Start of Information

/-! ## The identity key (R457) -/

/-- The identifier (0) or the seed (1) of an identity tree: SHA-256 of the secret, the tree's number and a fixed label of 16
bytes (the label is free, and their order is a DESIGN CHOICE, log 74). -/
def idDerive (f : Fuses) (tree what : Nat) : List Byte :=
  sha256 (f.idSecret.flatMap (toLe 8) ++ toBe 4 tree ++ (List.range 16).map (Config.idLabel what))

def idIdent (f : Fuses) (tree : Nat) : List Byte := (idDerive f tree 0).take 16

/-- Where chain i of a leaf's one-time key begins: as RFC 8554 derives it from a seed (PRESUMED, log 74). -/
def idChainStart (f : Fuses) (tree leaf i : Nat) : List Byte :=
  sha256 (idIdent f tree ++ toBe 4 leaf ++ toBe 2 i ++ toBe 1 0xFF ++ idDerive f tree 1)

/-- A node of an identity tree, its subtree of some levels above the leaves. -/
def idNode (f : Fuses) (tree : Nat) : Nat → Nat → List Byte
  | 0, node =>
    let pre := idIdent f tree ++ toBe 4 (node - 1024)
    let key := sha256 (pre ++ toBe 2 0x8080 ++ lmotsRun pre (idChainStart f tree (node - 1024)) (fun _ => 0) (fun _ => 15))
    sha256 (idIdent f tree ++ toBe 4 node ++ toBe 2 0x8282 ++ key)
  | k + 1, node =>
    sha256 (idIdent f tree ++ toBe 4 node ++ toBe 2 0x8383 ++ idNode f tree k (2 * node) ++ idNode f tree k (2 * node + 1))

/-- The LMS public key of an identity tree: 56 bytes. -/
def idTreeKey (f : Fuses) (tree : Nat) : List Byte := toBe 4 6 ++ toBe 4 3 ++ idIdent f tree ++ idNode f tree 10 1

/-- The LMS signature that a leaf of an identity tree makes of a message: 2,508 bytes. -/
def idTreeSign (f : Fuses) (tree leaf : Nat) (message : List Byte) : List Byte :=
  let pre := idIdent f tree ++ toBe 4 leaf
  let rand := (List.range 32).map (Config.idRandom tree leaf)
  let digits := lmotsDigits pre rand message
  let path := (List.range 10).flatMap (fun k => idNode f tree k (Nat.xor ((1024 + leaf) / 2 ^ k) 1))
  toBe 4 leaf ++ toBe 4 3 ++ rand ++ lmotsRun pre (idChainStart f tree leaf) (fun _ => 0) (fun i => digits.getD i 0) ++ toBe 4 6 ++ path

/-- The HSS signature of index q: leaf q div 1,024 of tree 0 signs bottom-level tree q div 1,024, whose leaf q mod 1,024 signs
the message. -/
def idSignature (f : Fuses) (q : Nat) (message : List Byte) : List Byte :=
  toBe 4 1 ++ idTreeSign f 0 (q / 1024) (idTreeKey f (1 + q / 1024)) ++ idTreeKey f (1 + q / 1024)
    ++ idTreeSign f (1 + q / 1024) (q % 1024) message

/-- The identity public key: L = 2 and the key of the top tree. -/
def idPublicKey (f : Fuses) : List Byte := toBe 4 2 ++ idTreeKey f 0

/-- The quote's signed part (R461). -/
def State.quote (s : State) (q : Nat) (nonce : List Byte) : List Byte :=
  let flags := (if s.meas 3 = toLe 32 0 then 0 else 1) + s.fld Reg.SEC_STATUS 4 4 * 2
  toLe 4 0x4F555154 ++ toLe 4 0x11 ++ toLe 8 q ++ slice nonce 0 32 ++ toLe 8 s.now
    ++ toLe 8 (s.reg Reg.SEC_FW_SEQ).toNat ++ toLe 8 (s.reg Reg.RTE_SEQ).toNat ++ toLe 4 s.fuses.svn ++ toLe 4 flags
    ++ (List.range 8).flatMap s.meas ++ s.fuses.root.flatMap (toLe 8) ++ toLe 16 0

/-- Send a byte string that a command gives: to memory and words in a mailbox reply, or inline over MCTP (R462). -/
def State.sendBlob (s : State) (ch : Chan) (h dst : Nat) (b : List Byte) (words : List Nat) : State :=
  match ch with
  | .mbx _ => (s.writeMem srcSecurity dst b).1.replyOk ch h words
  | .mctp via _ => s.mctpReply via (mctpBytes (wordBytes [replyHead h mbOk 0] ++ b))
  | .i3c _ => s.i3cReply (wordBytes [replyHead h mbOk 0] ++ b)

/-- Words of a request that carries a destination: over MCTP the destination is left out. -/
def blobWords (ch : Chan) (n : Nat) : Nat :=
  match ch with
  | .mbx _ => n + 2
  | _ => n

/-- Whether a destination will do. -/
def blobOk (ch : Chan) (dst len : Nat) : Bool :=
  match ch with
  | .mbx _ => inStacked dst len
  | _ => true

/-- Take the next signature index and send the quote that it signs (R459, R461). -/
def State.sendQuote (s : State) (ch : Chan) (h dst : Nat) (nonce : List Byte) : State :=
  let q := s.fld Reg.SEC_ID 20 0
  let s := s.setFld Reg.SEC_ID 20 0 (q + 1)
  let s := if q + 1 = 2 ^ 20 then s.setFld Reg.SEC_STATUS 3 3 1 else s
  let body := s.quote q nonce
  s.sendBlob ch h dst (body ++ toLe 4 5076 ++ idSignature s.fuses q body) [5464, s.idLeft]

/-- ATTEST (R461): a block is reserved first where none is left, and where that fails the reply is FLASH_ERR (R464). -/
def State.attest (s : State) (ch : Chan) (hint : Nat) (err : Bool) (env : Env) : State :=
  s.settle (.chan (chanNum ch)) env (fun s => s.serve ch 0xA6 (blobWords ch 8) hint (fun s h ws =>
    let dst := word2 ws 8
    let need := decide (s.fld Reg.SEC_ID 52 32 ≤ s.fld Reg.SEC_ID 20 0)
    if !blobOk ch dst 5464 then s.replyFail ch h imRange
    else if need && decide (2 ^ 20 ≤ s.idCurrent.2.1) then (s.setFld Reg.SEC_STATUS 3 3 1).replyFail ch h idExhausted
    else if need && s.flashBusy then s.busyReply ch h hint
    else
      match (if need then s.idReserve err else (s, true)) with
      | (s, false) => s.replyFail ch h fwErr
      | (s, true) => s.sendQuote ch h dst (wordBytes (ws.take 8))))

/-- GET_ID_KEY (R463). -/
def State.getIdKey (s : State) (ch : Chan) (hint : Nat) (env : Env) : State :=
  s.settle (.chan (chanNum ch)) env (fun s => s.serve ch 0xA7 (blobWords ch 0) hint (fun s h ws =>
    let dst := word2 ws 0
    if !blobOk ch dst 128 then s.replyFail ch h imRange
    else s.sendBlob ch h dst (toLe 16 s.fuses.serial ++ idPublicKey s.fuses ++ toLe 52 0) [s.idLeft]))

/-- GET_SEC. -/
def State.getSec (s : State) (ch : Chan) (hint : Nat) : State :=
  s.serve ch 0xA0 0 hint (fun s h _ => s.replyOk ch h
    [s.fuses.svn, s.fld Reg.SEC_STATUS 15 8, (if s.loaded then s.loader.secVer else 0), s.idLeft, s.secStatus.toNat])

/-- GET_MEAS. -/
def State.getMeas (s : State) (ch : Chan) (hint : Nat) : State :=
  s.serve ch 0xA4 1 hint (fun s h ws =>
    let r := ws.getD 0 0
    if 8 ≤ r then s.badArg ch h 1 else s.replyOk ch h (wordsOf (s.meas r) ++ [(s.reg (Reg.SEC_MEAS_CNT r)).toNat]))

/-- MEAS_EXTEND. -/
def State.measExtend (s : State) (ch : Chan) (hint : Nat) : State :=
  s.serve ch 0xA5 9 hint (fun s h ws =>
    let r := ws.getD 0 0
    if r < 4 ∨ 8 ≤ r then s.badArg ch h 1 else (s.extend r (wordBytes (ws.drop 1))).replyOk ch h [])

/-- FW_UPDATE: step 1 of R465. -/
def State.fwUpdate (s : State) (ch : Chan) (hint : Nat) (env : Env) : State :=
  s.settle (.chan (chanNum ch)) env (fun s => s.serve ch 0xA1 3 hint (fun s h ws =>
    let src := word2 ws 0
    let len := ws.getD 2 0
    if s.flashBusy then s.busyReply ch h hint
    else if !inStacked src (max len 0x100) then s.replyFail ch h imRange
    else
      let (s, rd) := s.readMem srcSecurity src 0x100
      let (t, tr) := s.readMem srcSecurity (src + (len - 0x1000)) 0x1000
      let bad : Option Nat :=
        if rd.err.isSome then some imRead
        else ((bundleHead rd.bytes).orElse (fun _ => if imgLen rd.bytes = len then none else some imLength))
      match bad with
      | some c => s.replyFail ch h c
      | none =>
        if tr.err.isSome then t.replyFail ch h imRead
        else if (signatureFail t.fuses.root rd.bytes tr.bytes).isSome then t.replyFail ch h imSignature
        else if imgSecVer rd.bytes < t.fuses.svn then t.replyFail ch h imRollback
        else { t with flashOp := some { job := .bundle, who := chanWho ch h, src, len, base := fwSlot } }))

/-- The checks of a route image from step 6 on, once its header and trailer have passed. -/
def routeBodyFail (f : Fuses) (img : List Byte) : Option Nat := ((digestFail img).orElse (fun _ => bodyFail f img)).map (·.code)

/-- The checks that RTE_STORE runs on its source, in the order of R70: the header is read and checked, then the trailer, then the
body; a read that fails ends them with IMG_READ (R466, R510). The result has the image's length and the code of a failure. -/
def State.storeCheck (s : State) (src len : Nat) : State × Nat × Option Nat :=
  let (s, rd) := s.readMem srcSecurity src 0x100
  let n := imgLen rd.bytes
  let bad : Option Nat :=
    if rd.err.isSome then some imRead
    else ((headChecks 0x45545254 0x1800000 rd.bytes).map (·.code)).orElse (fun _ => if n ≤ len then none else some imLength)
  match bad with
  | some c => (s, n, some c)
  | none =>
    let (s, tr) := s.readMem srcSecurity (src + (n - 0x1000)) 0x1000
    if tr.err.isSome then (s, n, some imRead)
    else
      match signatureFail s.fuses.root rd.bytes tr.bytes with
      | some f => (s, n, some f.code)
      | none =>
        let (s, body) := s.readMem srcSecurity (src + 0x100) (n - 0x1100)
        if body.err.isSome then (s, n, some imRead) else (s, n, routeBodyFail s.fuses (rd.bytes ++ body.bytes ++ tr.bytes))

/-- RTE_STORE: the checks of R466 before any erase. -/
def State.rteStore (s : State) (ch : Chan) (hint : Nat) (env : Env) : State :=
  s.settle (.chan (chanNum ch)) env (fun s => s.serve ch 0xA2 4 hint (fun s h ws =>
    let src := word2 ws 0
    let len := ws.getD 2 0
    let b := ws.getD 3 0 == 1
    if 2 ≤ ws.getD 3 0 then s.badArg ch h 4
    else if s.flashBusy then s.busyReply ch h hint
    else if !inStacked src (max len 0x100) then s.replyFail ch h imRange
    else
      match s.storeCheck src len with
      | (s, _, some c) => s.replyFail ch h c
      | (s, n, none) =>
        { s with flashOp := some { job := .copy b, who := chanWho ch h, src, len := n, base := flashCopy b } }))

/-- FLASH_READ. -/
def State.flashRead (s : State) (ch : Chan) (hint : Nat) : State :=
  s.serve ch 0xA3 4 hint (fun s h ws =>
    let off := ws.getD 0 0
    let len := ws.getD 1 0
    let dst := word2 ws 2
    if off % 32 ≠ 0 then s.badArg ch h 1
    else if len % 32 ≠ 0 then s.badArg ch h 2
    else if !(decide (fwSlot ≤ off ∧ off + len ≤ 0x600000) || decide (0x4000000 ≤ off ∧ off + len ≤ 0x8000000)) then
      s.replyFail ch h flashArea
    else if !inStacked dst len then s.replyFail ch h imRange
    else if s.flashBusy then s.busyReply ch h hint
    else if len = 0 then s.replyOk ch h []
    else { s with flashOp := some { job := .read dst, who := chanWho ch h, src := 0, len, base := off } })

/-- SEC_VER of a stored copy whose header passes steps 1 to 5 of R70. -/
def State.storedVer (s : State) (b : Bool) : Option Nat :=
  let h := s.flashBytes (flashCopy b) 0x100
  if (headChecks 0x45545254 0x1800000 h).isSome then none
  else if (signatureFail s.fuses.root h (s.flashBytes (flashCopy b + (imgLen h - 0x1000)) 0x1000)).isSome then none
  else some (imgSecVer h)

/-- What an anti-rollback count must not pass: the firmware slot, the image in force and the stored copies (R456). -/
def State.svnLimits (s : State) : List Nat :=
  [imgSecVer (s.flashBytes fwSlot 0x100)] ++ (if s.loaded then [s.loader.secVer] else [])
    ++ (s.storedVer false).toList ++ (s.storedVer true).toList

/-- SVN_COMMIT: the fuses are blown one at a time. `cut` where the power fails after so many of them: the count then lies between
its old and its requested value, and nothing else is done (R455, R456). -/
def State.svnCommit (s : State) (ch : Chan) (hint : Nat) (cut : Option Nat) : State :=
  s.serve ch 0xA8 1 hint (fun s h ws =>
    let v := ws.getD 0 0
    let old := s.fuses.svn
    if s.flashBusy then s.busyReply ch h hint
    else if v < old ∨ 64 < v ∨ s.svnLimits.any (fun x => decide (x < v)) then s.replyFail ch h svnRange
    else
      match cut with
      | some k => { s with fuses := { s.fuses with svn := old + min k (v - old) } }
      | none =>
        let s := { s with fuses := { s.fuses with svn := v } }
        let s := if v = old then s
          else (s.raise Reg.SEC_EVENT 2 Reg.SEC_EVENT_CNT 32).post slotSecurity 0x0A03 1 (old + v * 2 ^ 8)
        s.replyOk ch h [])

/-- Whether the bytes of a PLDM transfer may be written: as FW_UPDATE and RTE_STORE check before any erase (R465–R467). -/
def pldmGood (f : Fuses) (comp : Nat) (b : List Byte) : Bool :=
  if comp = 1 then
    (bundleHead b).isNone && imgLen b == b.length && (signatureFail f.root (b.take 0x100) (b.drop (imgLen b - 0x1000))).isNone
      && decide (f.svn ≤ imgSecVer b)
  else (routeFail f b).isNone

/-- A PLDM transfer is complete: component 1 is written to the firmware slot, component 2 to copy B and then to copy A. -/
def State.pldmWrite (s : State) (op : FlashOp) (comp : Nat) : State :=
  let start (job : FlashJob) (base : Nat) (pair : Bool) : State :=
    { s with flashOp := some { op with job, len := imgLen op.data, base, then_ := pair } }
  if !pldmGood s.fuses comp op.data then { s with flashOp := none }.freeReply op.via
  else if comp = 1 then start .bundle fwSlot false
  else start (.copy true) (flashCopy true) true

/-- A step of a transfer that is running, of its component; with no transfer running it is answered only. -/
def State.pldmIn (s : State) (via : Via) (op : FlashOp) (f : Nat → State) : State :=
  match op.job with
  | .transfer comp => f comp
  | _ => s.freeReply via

End of Information

Begin with the line above that has "else if len = 0 then s.replyOk ch h []" and continue through the line that has "let s := if v = old then s", setting each one down exactly. Stop there.

#### Your response:
    else if len = 0 then s.replyOk ch h []
    else { s with flashOp := some { job := .read dst, who := chanWho ch h, src := 0, len, base := off } })

/-- SEC_VER of a stored copy whose header passes steps 1 to 5 of R70. -/
def State.storedVer (s : State) (b : Bool) : Option Nat :=
  let h := s.flashBytes (flashCopy b) 0x100
  if (headChecks 0x45545254 0x1800000 h).isSome then none
  else if (signatureFail s.fuses.root h (s.flashBytes (flashCopy b + (imgLen h - 0x1000)) 0x1000)).isSome then none
  else some (imgSecVer h)

/-- What an anti-rollback count must not pass: the firmware slot, the image in force and the stored copies (R456). -/
def State.svnLimits (s : State) : List Nat :=
  [imgSecVer (s.flashBytes fwSlot 0x100)] ++ (if s.loaded then [s.loader.secVer] else [])
    ++ (s.storedVer false).toList ++ (s.storedVer true).toList

/-- SVN_COMMIT: the fuses are blown one at a time. `cut` where the power fails after so many of them: the count then lies between
its old and its requested value, and nothing else is done (R455, R456). -/
def State.svnCommit (s : State) (ch : Chan) (hint : Nat) (cut : Option Nat) : State :=
  s.serve ch 0xA8 1 hint (fun s h ws =>
    let v := ws.getD 0 0
    let old := s.fuses.svn
    if s.flashBusy then s.busyReply ch h hint
    else if v < old ∨ 64 < v ∨ s.svnLimits.any (fun x => decide (x < v)) then s.replyFail ch h svnRange
    else
      match cut with
      | some k => { s with fuses := { s.fuses with svn := old + min k (v - old) } }
      | none =>
        let s := { s with fuses := { s.fuses with svn := v } }
        let s := if v = old then s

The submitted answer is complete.